Thursday and Friday were spent qualifying for the weekend’s final showdowns, where victors included famed racer and restorer Bruce Canepa, finishing first in the 1981-1991 IMSA GTP/GTO group piloting a 1989 Porsche 962C 3200; Charles Nearburg, who took the checkered flag in the 1966-1985 Masters Historic Formula 1 group behind the wheel of a 1981 Williams FW07C 2992; and Paddins Dowling, who steered a 1934 ERA R2A 1488 to glory in the 1920-1951 Racing Cars group.

Another day at the races, all part of the 2021 Rolex Monterey Motorsports Reunion. 

Photo by Stephan Cooper, courtesy of Rolex.

Special this year was a tribute to the Sports Car Club of America’s (SSCA) Trans-Am Series, specifically the 55th anniversary of Ford winning the inaugural 1966 season’s championship. Ken Adams paid his own tribute by besting rest of the pack in the 1966-1985 Trans-Am group with a 1969 Ford Mustang Boss 302 4949.
Big on the Block
All the action wasn’t limited to the circuit, though, as serious collectors found the head-to-head competition at numerous car auctions equally compelling. Among the cadre of auction houses that set up temporary shop were the power trio of RM Sotheby’s, Bonhams and Gooding & Company.
It became clear fairly quickly that people were back and ready to spend. Spread over three evenings, the RM Sotheby’s auction fetched a total of $148.5 million. That figure includes the sale of a 1962 Aston Martin DB4GT Zagato for $9.25 million and a 1962 Ferrari 268 SP by Fantuzzi for more than $7.7 million.
“We achieved a sale total that ranks in the top three best Monterey auctions of all time, says Gord Duff, global head of auctions for RM Sotheby’s. “This week has demonstrated that the market is as strong today as it has ever been, with collector-grade cars finding willing new buyers from all over the globe.”

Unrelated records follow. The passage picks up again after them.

/-- Attention bits and the network channel (R445, R448 to R452). Attention bits written 1 clear and no other. A
CONTROL frame without NET_EN is dropped; one whose tail or key fails is counted AUTH_FAIL, one whose counter does not
advance REPLAY, both with the event; an accepted one advances L and waits, at most four at a time; the first that
waits runs to its reply. Completes: attnClear, networkRequest, networkRequestRun. -/
def Obligations.AttentionClearsAndNetworkRequests : Prop :=
  ∀ (s : State) (m : Master),
    (granted s m = true → ∀ mask : Word,
      (∃ t, exec (.attnClear m false mask) s = .next t ∧ t.mx.lastReply = 0 ∧
        t.reg pgHif 0x04C = s.reg pgHif 0x04C &&& ~~~(mask &&& 0x7F0) ∧ t.reg pgHif 0x058 = s.reg pgHif 0x058 ∧
        t.hif = s.hif ∧ otherPages s t [pgHif] ∧ sameMemory s t) ∧
      (∃ t, exec (.attnClear m true mask) s = .next t ∧ t.mx.lastReply = 0 ∧
        t.reg pgHif 0x058 = s.reg pgHif 0x058 &&& ~~~(mask &&& 0xFFFE) ∧ t.reg pgHif 0x04C = s.reg pgHif 0x04C ∧
        t.hif = s.hif ∧ otherPages s t [pgHif] ∧ sameMemory s t)) ∧
    (s.live = true → s.resetting pgHif = false →
      (∀ (q : Port) (src : BitVec 48) (header pay tail : List Byte) (h : AuxHdr) (ctr : Nat) (c : HostCmd),
        h = auxParse header → ctr = h.hi.toNat * 2 ^ 32 + h.lo.toNat → c = netCmd pay →
        (s.actIs pgHif F.hifNetNetEn = false → ∃ t, exec (.networkRequest q src header pay tail) s = .next t ∧
          t.rd pgHif F.hifCntNetDropped = satAdd F.hifCntNetDropped.width (s.rd pgHif F.hifCntNetDropped) 1 ∧
          t.hif = s.hif ∧ otherPages s t [pgHif] ∧ sameMemory s t) ∧
        (s.actIs pgHif F.hifNetNetEn = true →
          ((s.is pgSec F.secStatKeysUsable = false ∨ netTail s (header ++ pay) ≠ tail) →
            ∃ t, exec (.networkRequest q src header pay tail) s = .next t ∧ t.hif.net = s.hif.net ∧
            t.rd pgHif F.hifCntAuthAuthFail
              = satAdd F.hifCntAuthAuthFail.width (s.rd pgHif F.hifCntAuthAuthFail) 1 ∧
            t.is pgHif F.hifEvtAuthFail = true ∧ netL t = netL s ∧ sameMemory s t) ∧
          (s.is pgSec F.secStatKeysUsable = true → netTail s (header ++ pay) = tail →
            (ctr ≤ netL s → ∃ t, exec (.networkRequest q src header pay tail) s = .next t ∧ t.hif.net = s.hif.net ∧
              t.rd pgHif F.hifCntAuthReplay
                = satAdd F.hifCntAuthReplay.width (s.rd pgHif F.hifCntAuthReplay) 1 ∧
              t.is pgHif F.hifEvtAuthFail = true ∧ netL t = netL s ∧ sameMemory s t) ∧
            (netL s < ctr → netLength h pay c = true → cmdRefusal c = none →
              ((s.hif.net.length < 4 → ∃ t, exec (.networkRequest q src header pay tail) s = .next t ∧
                t.hif.net = s.hif.net ++ [{ port := q, src := src.toNat, header := header, cmd := c }] ∧
                netL t = ctr ∧ otherPages s t [pgHif] ∧ sameMemory s t) ∧
              (4 ≤ s.hif.net.length → ∃ t, exec (.networkRequest q src header pay tail) s = .next t ∧
                t.hif.net = s.hif.net ∧ netL t = ctr ∧ t.rd pgHif F.hifCntNetDropped
                  = satAdd F.hifCntNetDropped.width (s.rd pgHif F.hifCntNetDropped) 1 ∧ sameMemory s t)))))) ∧
      (∀ x rest, s.hif.net = x :: rest →
        (x.cmd.cmd = 0x05 → ∃ t, exec .networkRequestRun s = .next t ∧ t.hif.net = rest ∧
          getBits (t.reg pgHif F.hifAttnDetail.ofs) 7 0 = 0 ∧ t.rd pgHif F.hifCntNetAccepted
            = satAdd F.hifCntNetAccepted.width (s.rd pgHif F.hifCntNetAccepted) 1 ∧ sameMemory s t) ∧
        ((x.cmd.cmd = 0x0B ∨ x.cmd.cmd = 0x3B) → x.done = [] → hostBanks s x.cmd →
          (x.cmd.cmd = 0x3B → x.cmd.inTarget = true) →
          ∃ t, exec .networkRequestRun s = .next t ∧ t.hif.net = rest ∧ t.rd pgHif F.hifCntNetAccepted
            = satAdd F.hifCntNetAccepted.width (s.rd pgHif F.hifCntNetAccepted) 1 ∧ sameMemory s t) ∧
        (x.cmd.cmd = 0x0B → x.done = [] → 1 ≤ x.cmd.n → (s.qport 0).stallRes = none → (s.qport 0).stall = none →
          mustWait s 0 (targetOf s 0 (x.cmd.at_ 0) 0xF false) = true → ∃ t, exec .networkRequestRun s = .next t ∧
          t.hif.net = { x with waits := true } :: rest ∧ otherPages s t [] ∧ sameMemory s t)) ∧
      (s.hif.net = [] → exec .networkRequestRun s = .next s))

The 1928 Mercedes-Benz 26/120/180 S-Type Supercharged Sports Tourer that crossed the block for over $5.39 million through Bonhams. 

Photo: Courtesy of Bonhams.

Bonhams saw close to $37 million in sales, highlighted by a 1928 Mercedes-Benz 26/120/180 S-Type Supercharged Sports Tourer cross the block for over $5.39 million. But the lot that grabbed the headlines was offered through Gooding & Company, a 1995 McLaren F1 that went under the hammer for $20.46 million. That result is not only the top price ever received for a McLaren F1 at auction, but made it the most expensive car to cross the block in 2021.

This 1995 McLaren F1 that went under the hammer for $20.46 million at Gooding & Company’s Monterey auction. 

Photo by Jensen Sutta, courtesy of Gooding & Company.

But that wasn’t the automobile that really caught the attention of David Brynan, Gooding & Company senior specialist. “The F40 that we sold from the Donald Weber Collection stood out to me, as it shows the power of provenance,” says Brynan. “A one owner, low mileage US F40 brought a tremendous premium over two similar cars offered during the weekend. The result is also nearly double what good US cars were bringing at Pebble Beach in 2019.” In all, Gooding ended up amassing $107.04 million from sales while in Monterey.

The Pebble Beach Concours d’Elegance
The impetus and raison d’être for Monterey Car Week, the Pebble Beach Concours d’Elegance held its 70th running on Sunday, August 15, as the grand finale to the multi-day motor fest. The rarified assortment of 230 show cars, the finest in the world, took their positions on the 17th and 18th fairways of the Pebble Beach Golf Links, separated into 27 classes. Just by being on the lawn, every example received a boost in provenance and, therefore, value. And to complement the stunning metal on display, most attendees and, in some cases their pets, dressed in their Sunday best . . . and then some.

The fabled 1936 Bugatti Type 57Sc Atlantic receives special commendation at the 2021 Pebble Beach Concours d’Elegance. 

Photo by Tom O’Neal, courtesy of Rolex.

To add to the celebratory ambiance were a few new and noteworthy collections, including 38 past Best of Show winners, an exclusive category for the Porsche 917 and another honoring the 50th anniversary of the Lamborghini Countach. The latter two were won by a 1969 Porsche 917K Coupe, belonging to Chris MacAllister of Indiana, and a 1981 Lamborghini Countach LP400S Series III Bertone Berlinetta, owned by Robert Bishop of Florida, respectively.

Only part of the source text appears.